Cc: mkwst@chromium.org
Labels: Needs-Feedback
joshkel@, I can see the message when the html and js files are served via http. I cannot see it when they're loaded as file:// resources. Do you agree with it?

window.onerror behaves similarly. Can you check with the following code?

window.onerror = function(e) {
  alert(e);
}

throw 77;

cc-ing mkwst@ as he added ExecutionContext::shouldSanitizeScriptError. If this is the intended behavior, please let me know.

Comment 9 by mkwst@chromium.org, Oct 24 2016

Cc: jochen@chromium.org
If the script is cross-origin to the page, then the page should be getting a sanitized error (e.g. "Script error." as opposed to a detailed error message with a stack trace) via `window.onerror`. It looks like the unhandled rejection flow errors out entirely rather than firing a sanitized event (see step 2 of https://html.spec.whatwg.org/multipage/webappapis.html#the-hostpromiserejectiontracker-implementation).

domenic@, jochen@, was that intentional?
the script error would have zero information, so we figured it's not worthwhile to throw it
https://github.com/domenic/unhandled-rejections-browser-spec/issues/20 has fragments of the discussion :-/

Comment 12 by mkwst@chromium.org, Oct 24 2016

Hrm. It seems like there would be exactly as little information in this as there is in the `window.onerror` event. If we don't consider the one worth sending, why do we send the other? Consistency seems like a reasonable goal here.
in the other case it tells you that the entire script was not executed. For unhandled exceptions, you can only guess what happened

Comment 14 by mkwst@chromium.org, Oct 24 2016

> the entire script

What entire script? It tells you that you had a "Script error." :) But yeah, there's some distinction in behavior between an uncaught exception and an unhandled rejection.
Cc: yhirano@chromium.org
Owner: domenic@chromium.org
Assigning to Domenic to decide whether or not to change the spec here
Status: WontFix (was: Assigned)
I don't think we should change the spec, since as stated it's useless. But if people have some use case for getting some kind of censored version of the event (I guess with both `promise` and `reason` set to null??), please raise that on the HTML spec issue tracker.

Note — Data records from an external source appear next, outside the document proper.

/-- With no RSP byte announced before, the response is fixed within the transaction itself (log entry 25). -/
theorem responseTransaction_fixes {s : State} {p : Port} (running : s.running = true) (unfixed : (s.port p).fixed = none) (n : Nat) :
    responseTransaction p n s = responseTransaction p n (s.setPort p { s.port p with fixed := some (s.port p).fix }) := by
  have running' : (s.setPort p { s.port p with fixed := some (s.port p).fix }).running = true := by cases p <;> exact running
  have kept (q : PortState) (f : Fixed) (sent : List Byte) :
      ({ ({ q with fixed := some f } : PortState).readOut f with fixed := none, sent := sent } : PortState)
        = { q.readOut f with fixed := none, sent := sent } := by
    simp only [PortState.readOut]
    split <;> rfl
  have fixed : (s.setPort p { s.port p with fixed := some (s.port p).fix }).port p
      = { s.port p with fixed := some (s.port p).fix } := s.setPort_port p _
  rw [responseTransaction_running running, responseTransaction_running running', unfixed, fixed, State.setPort_setPort,
    Option.getD_none, Option.getD_some]
  split
  · rw [kept]
  · rfl

/-- What is fixed of a port's slot and flags (R185). -/
theorem PortState.fix_eq (q : PortState) :
    q.fix = { status := (q.slot.map Response.status).getD .none, overrun := q.overrun, eventsPending := decide (q.events ≠ [])
              eventsLost := q.eventsLost, body := (q.slot.map Response.body).getD [] } := by
  cases slot : q.slot <;> cases events : q.events <;> simp [PortState.fix, slot, events]

/-! ## The expiry of a port's supervision (R193) -/

theorem State.holder_setClaim_other {s : State} {i j : Slot} (other : j ≠ i) (c : Option Claim) : (s.setClaim i c).holder j = s.holder j := by
  rw [State.holder, State.setClaim_claims, getElem_set_other _ _ other, State.holder]

/-- Freeing the claims of a lost link one by one frees those it held before. -/
theorem freeForLink_foldl (p : Port) {slots : List Slot} (nodup : slots.Nodup) (s : State) :
    slots.foldl (freeForLink p) s
      = (slots.filter fun i => s.holder i == some p).foldl (fun x i => (x.setClaim i none).raise p (.claimLost i .link)) s := by
  induction slots generalizing s with
  | nil => rfl
  | cons i slots ih =>
    obtain ⟨fresh, nodup⟩ := List.nodup_cons.mp nodup
    rw [List.foldl_cons, ih nodup]
    by_cases held : s.holder i = some p
    · have freed : freeForLink p s i = (s.setClaim i none).raise p (.claimLost i .link) := if_pos held
      have same : slots.filter (fun j => (freeForLink p s i).holder j == some p) = slots.filter fun j => s.holder j == some p := by
        refine List.filter_congr fun j hj => ?_
        rw [freed, State.raise_holder, State.holder_setClaim_other (fun here : j = i => fresh (here ▸ hj))]
      rw [same, List.filter_cons_of_pos (by simpa using held), List.foldl_cons, freed]
    · have kept : freeForLink p s i = s := if_neg held
      rw [kept, List.filter_cons_of_neg (by simpa using held)]

theorem expireSupervision_due {s : State} {p : Port} (running : s.running = true) (due : (s.port p).timer = some 0)
    (up : (s.port p).linkLost = false) : expireSupervision p s = s.superviseExpire p := by
  rw [expireSupervision, running, due, up]
  rfl

theorem expireSupervision_notDue {s : State} {p : Port} (runs : (s.port p).timer ≠ some 0) : expireSupervision p s = s := by
  rw [expireSupervision, decide_eq_false runs]
  simp

end Sys2Proof.Machine

open Sys2Proof Sys2Proof.Machine

/-- Settles O7: the response fixed is what is sent, and one other than NONE that is read in full empties the slot. -/
theorem responseTransactionReadsSlot : Obligations.ResponseTransactionReadsSlot := by
  refine fun s p => ⟨fun _ => rfl, fun stopped => ⟨?_, fun n => ?_⟩, fun running => ?_,
    fun running unfixed n => congrArg Host.Outcome.next (responseTransaction_fixes running unfixed n),
    fun running f n fixed => ⟨fun full some => ?_, fun full none => ?_, fun short => ?_⟩⟩
  · exact congrArg Host.Outcome.next (by simp [rspByteReceived, stopped])
  · exact congrArg Host.Outcome.next (by simp [responseTransaction, stopped])
  · rw [← (s.port p).fix_eq]
    exact congrArg Host.Outcome.next (rspByteReceived_running running)
  · refine congrArg Host.Outcome.next ?_
    rw [responseTransaction_full running fixed full, PortState.readOut_some some]
  · refine congrArg Host.Outcome.next ?_
    rw [responseTransaction_full running fixed full, PortState.readOut_none none]
  · exact congrArg Host.Outcome.next (responseTransaction_short running fixed short)

/-- Settles O10: the five steps of R193 in their order, the claims freed being those the port held before. -/
theorem supervisionExpires : Obligations.SupervisionExpires := by
  refine fun s p => ⟨?_, fun running due up => congrArg Host.Outcome.next (expireSupervision_due running due up),
    fun runs => congrArg Host.Outcome.next (expireSupervision_notDue runs)⟩
  intro held lost freed yielding
  have holder (i : Slot) : lost.holder i = s.holder i := by cases p <;> rfl
  have same : (allSlots.filter fun i => lost.holder i == some p) = held := List.filter_congr fun i _ => by rw [holder]
  have free : lost.freeClaims p = freed := by
    rw [State.freeClaims, freeForLink_foldl p (slots := allSlots) (List.nodup_finRange 128), same]
  have count : lost.claimCount p = held.length := by rw [State.claimCount, List.countP_eq_length_filter, same]
  have log : freed.log = s.log := by
    have kept : (lost.freeClaims p).log = lost.log := (lost.freeClaims_same p).agree .log
    rw [← free, kept]
    cases p <;> rfl
  have expired : s.superviseExpire p = (({ lost.freeClaims p with
      log := (lost.freeClaims p).log.setReader p { (lost.freeClaims p).log.reader p with policy := .yields } } : State).append
        (.port p) none none (.linkExpired (lost.claimCount p) ((lost.freeClaims p).log.reader p).policy)).raise
      (otherPort p) .peerLinkLost := rfl
  rw [expired, free, count]
  simp only [yielding, log]

end

section
/-! The bytes of a request's transaction and the request they hold (R183, chapter 11.4): each field reads back from the bytes it is
sent in, and a body of the right length is the bytes of the fields read from it. -/

namespace Sys2Proof

-- One theorem at a time: each check by the kernel then needs one stack.
set_option Elab.async false

/-! ## Codes -/

theorem Request.ofCode?_code (r : Request) : Request.ofCode? r.code = some r := by
  cases r <;> rfl

theorem Request.code_of_ofCode? {n : Nat} {r : Request} (h : Request.ofCode? n = some r) : r.code = n := by
  simpa using List.find?_some (p := fun r : Request => r.code == n) h

theorem Request.ofCode?_eq_none {n : Nat} (h : ∀ r : Request, r.code ≠ n) : Request.ofCode? n = none :=
  List.find?_eq_none.mpr fun r _ same => h r (beq_iff_eq.mp same)

theorem Request.code_toNat (r : Request) : (BitVec.ofNat 8 r.code).toNat = r.code := by
  cases r <;> rfl

theorem Request.bodyLength_toNat (r : Request) : (BitVec.ofNat 8 r.bodyLength).toNat = r.bodyLength := by
  cases r <;> rfl

theorem Request.bodyLength_le (r : Request) : r.bodyLength ≤ 250 := by
  cases r <;> decide

end Sys2Proof

namespace Sys2Proof.Machine

set_option Elab.async false

open Sys2Proof

/-! ## Fields -/

/-- A two-byte field is its high byte followed by its low byte. -/
theorem half_bytes (h : Half) : (h.extractLsb' 8 8 ++ h.extractLsb' 0 8 : Half) = h := by
  ext i
  grind

/-- A three-byte field is its three bytes, high byte first. -/
theorem triple_bytes (t : Triple) : (t.extractLsb' 16 8 ++ t.extractLsb' 8 8 ++ t.extractLsb' 0 8 : Triple) = t := by
  ext i
  grind

theorem high_append (a b : Byte) : (a ++ b : Half).extractLsb' 8 8 = a := by
  ext i
  grind

theorem low_append (a b : Byte) : (a ++ b : Half).extractLsb' 0 8 = b := by
  ext i
  grind

theorem halfBytes_halfAt (b : List Byte) (n : Nat) : halfBytes (halfAt b n) = [byteAt b n, byteAt b (n + 1)] := by
  simp [halfBytes, halfAt, high_append, low_append]

theorem tripleBytes_tripleAt (b : List Byte) (n : Nat) :
    tripleBytes (tripleAt b n) = [byteAt b n, byteAt b (n + 1), byteAt b (n + 2)] := by
  have high (x y z : Byte) : (x ++ y ++ z : Triple).extractLsb' 16 8 = x := by
    ext i
    grind
  have middle (x y z : Byte) : (x ++ y ++ z : Triple).extractLsb' 8 8 = y := by
    ext i
    grind
  have low (x y z : Byte) : (x ++ y ++ z : Triple).extractLsb' 0 8 = z := by
    ext i
    grind
  simp [tripleBytes, tripleAt, halfAt, high, middle, low]

/-- A body is the bytes at its positions. -/
theorem bytesAt_eq {b : List Byte} {n : Nat} (h : b.length = n) : (List.range n).map (byteAt b) = b := by
  subst h
  refine List.ext_getElem (by simp) fun k inside _ => ?_
  simp at inside
  simp [byteAt, inside]

/-! ## A whole body -/

/-- The twelve prices read back from the bytes they are sent in. -/
theorem halfAt_flatMap (l : List Half) (k : Nat) : halfAt (l.flatMap halfBytes) (2 * k) = l.getD k 0 := by
  induction l generalizing k with
  | nil => simp [halfAt, byteAt]
  | cons h l ih =>
    cases k with
    | zero => exact half_bytes h
    | succ k => exact ih k

theorem request_bodyLength {i : Instr} {p : Port} {rq : Request} {body : List Byte} (request : i.request? = some (p, rq, body)) :
    body.length = rq.bodyLength := by
  cases i <;> cases request
  case setPrices prices => simp [halfBytes, Request.bodyLength]
  all_goals rfl

/-- A request reads back from the body it is sent in. -/
theorem readBody_sent {i : Instr} {p : Port} {rq : Request} {body : List Byte} (request : i.request? = some (p, rq, body)) :
    readBody p body rq = i := by
  cases i <;> cases request
  case setPrices prices =>
    refine congrArg (Instr.setPrices p) (Vector.ext fun k inside => ?_)
    simp [halfAt_flatMap]
  all_goals
    simp [readBody, dayMinuteAt, tripleAt, halfAt, byteAt, DayMinute.bytes, halfBytes, tripleBytes, half_bytes, triple_bytes]

/-- The request read from a body is sent in the bytes that were read. -/
theorem readBody_request?_bytes (p : Port) (body : List Byte) (rq : Request) :
    (readBody p body rq).request? = some (p, rq, (List.range rq.bodyLength).map (byteAt body)) := by
  cases rq
  case setPrices =>
    simp [readBody, Instr.request?, Vector.toList_ofFn, List.ofFn_succ, halfBytes_halfAt, Request.bodyLength, List.range_succ]
  all_goals
    simp [readBody, Instr.request?, dayMinuteAt, DayMinute.bytes, halfBytes_halfAt, tripleBytes_tripleAt, Request.bodyLength,
      List.range_succ]

/-- The request read from a body of the right length is sent in that body. -/
theorem readBody_request?_self (p : Port) {body : List Byte} {rq : Request} (sized : body.length = rq.bodyLength) :
    (readBody p body rq).request? = some (p, rq, body) := by
  rw [readBody_request?_bytes, bytesAt_eq sized]

/-! ## Transactions -/

theorem examine_transactionBytes (p : Port) {rq : Request} {body : List Byte} (sized : body.length = rq.bodyLength) :
    examine p (transactionBytes rq body) = .request (readBody p body rq) := by
  have fits : ¬ (250 < rq.bodyLength ∨ body.length ≠ rq.bodyLength) := by
    have := rq.bodyLength_le
    omega
  simp only [examine, transactionBytes, List.cons_append, List.nil_append, if_true, examineRequest, Request.bodyLength_toNat,
    Request.code_toNat, Request.ofCode?_code, if_neg fits, ne_eq, not_true, if_false]

theorem examine_encode {i : Instr} {p : Port} {bytes : List Byte} (sent : encode i = some (p, bytes)) :
    examine p bytes = .request i := by
  obtain ⟨⟨q, rq, body⟩, request, same⟩ := Option.map_eq_some_iff.mp sent
  cases same
  show examine q (transactionBytes rq body) = _
  rw [examine_transactionBytes q (request_bodyLength request), readBody_sent request]

theorem encode_examine {i : Instr} {p : Port} {bytes : List Byte} (held : examine p bytes = .request i) :
    encode i = some (p, bytes) := by
  obtain ⟨rest, rfl, held⟩ := examine_eq_request held
  obtain ⟨code, length, body, rq, rfl, whole, sized, known, rfl⟩ := examineRequest_eq_request held
  simp [encode, readBody_request?_self p (whole.trans sized), transactionBytes, Request.code_of_ofCode? known, ← sized]

end Sys2Proof.Machine

open Sys2Proof Sys2Proof.Machine

/-- Settles O3: every field reads back from its bytes, and every body of the right length is its fields' bytes. -/
theorem requestBytesAndRequestsAgree : Obligations.RequestBytesAndRequestsAgree := by
  unfold Obligations.RequestBytesAndRequestsAgree
  exact fun _ _ _ => ⟨examine_encode, encode_examine⟩

end

section
/-! BAD_REQUEST (R183, log entry 14): what the checks make of the bytes, and what is done with the transaction. -/

namespace Sys2Proof.Machine

-- One theorem at a time: each check by the kernel then needs one stack.
set_option Elab.async false

open Sys2Proof

/-! ## The checks 1 to 3 -/

theorem examine_reqByte (p : Port) (rest : List Byte) : examine p (reqByte :: rest) = examineRequest p rest := rfl

theorem examineRequest_short (p : Port) {rest : List Byte} (short : rest.length < 2) : examineRequest p rest = .bad .badLength := by
  match rest with
  | [] | [_] => rfl
  | _ :: _ :: rest => simp at short

section
variable (p : Port) {code length : Byte} {body : List Byte}

theorem examineRequest_misfit (misfit : 250 < length.toNat ∨ body.length ≠ length.toNat) :
    examineRequest p (code :: length :: body) = .bad .badLength := if_pos misfit

variable (fits : length.toNat ≤ 250) (whole : body.length = length.toNat)
include fits whole

theorem examineRequest_fits : examineRequest p (code :: length :: body)
    = match Request.ofCode? code.toNat with
      | none => .bad .badRequest
      | some r => if length.toNat ≠ r.bodyLength then .bad .badLength else .request (readBody p body r) :=
  if_neg (by omega)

Comment 17 by josh...@gmail.com, Oct 28 2016

Thank you for the explanation. I didn't realize that cross-origin policy was what was causing my event handler to fail.

I did some more testing with that knowledge, and I think there may still be a bug. My original scenario was that my unhandledrejection handler wasn't working in a React application, served using webpack-dev-server.  I went back to that today and did some more investigation and found that the event handler fires as long as Chrome Dev Tools are closed.  If Chrome Dev Tools are open, the unhandledrejection handler is ignored.

I've noticed that scripts are listed in Chrome Dev Tools with webpack:// URLs. Does translating the "real" URLs (e.g., http://localhost:8000/assets/app.js) to webpack:// URLs cause them to appear as coming from a different origin, causing unhandledrejection events to appear as cross origin and be ignored?

If you'd like for me to open a new issue for this or put together a full test case using webpack-dev-server, please let me know.

Comment 18 by tkent@chromium.org, Mar 15 2017

Components: -Blink>DOM>Events Blink>DOM
Remove Blink>DOM>Events
Cc: yukishiino@chromium.org swarnasree.mukkala@chromium.org
 Issue 876248  has been merged into this issue.